▶ **BRIEF**:
In the data below, one line contains "theorem failBack_settles (srv" and a later one contains "theorem dropLink_eq (srv". Print both, with every line between them, exactly and alone.

▶ **PROVIDED RECORDS**:
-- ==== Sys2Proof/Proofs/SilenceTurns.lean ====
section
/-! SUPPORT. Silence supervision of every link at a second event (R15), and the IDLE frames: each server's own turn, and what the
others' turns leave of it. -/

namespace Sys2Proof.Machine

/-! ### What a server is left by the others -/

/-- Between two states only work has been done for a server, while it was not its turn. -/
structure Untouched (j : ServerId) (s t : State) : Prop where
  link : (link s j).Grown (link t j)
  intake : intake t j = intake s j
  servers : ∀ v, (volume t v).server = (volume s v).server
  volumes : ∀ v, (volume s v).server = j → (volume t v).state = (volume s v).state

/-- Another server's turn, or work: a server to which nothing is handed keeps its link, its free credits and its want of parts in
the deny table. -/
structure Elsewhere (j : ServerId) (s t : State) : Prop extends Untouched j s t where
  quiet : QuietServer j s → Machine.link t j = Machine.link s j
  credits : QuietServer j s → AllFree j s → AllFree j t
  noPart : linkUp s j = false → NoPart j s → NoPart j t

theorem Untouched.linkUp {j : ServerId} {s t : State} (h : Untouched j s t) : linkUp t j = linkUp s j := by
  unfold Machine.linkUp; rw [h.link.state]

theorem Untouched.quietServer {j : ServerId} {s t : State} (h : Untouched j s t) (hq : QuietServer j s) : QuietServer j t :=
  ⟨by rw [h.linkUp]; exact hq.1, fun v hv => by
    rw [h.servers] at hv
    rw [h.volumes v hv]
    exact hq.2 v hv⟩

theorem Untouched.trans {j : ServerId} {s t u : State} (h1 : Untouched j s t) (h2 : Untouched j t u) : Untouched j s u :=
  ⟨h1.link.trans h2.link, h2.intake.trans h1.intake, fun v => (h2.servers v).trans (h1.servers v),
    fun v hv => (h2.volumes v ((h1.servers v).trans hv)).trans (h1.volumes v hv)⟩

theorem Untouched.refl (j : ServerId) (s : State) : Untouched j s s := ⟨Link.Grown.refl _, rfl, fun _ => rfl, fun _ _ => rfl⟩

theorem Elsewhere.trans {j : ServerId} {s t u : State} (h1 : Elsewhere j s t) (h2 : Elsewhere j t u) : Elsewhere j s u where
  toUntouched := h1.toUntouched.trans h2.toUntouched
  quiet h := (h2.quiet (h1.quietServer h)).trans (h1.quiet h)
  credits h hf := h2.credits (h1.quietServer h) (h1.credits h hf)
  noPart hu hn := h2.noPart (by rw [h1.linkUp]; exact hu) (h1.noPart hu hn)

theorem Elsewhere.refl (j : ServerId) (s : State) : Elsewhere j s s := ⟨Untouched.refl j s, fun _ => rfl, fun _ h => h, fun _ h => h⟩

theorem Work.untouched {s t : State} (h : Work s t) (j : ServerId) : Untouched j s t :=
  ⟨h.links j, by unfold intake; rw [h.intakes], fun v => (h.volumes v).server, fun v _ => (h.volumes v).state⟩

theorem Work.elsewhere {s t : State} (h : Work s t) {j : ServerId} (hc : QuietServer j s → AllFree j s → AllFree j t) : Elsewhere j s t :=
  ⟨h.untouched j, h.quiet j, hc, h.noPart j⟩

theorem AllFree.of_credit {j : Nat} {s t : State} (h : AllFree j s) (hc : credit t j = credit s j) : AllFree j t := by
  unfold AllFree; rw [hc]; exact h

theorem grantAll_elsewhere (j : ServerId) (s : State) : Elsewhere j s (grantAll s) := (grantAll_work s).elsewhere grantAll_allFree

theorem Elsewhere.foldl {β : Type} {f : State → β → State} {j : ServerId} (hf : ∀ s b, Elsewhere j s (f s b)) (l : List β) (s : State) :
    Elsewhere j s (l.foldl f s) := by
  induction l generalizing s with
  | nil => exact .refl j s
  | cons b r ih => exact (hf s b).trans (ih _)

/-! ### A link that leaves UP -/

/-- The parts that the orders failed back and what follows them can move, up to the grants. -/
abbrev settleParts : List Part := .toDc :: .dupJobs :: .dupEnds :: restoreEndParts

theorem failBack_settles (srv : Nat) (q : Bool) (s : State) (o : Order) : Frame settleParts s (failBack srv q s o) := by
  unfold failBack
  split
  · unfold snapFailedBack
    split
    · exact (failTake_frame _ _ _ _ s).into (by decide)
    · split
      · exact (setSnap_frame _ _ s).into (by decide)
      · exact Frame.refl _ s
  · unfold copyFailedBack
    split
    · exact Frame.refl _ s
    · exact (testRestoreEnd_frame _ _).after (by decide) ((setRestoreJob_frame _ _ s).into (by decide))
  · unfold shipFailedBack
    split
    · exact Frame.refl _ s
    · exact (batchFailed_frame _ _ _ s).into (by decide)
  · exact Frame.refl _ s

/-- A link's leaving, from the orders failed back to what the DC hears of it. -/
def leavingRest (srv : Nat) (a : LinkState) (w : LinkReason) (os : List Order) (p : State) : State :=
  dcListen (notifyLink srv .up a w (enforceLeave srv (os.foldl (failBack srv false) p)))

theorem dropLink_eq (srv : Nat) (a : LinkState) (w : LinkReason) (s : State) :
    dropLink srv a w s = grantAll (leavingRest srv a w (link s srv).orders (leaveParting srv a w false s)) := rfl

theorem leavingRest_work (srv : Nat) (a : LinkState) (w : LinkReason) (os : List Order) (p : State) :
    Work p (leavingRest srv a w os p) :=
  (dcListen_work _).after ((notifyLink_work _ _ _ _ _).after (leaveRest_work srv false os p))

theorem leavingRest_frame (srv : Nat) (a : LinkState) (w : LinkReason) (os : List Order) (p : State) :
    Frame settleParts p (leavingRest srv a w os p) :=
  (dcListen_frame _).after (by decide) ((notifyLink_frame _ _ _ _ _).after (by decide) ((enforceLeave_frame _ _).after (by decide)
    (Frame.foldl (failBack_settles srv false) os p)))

▶ **ANSWER AREA**:
theorem failBack_settles (srv : Nat) (q : Bool) (s : State) (o : Order) : Frame settleParts s (failBack srv q s o) := by
  unfold failBack
  split
  · unfold snapFailedBack
    split
    · exact (failTake_frame _ _ _ _ s).into (by decide)
    · split
      · exact (setSnap_frame _ _ s).into (by decide)
      · exact Frame.refl _ s
  · unfold copyFailedBack
    split
    · exact Frame.refl _ s
    · exact (testRestoreEnd_frame _ _).after (by decide) ((setRestoreJob_frame _ _ s).into (by decide))
  · unfold shipFailedBack
    split
    · exact Frame.refl _ s
    · exact (batchFailed_frame _ _ _ s).into (by decide)
  · exact Frame.refl _ s

/-- A link's leaving, from the orders failed back to what the DC hears of it. -/
def leavingRest (srv : Nat) (a : LinkState) (w : LinkReason) (os : List Order) (p : State) : State :=
  dcListen (notifyLink srv .up a w (enforceLeave srv (os.foldl (failBack srv false) p)))

theorem dropLink_eq (srv : Nat) (a : LinkState) (w : LinkReason) (s : State) :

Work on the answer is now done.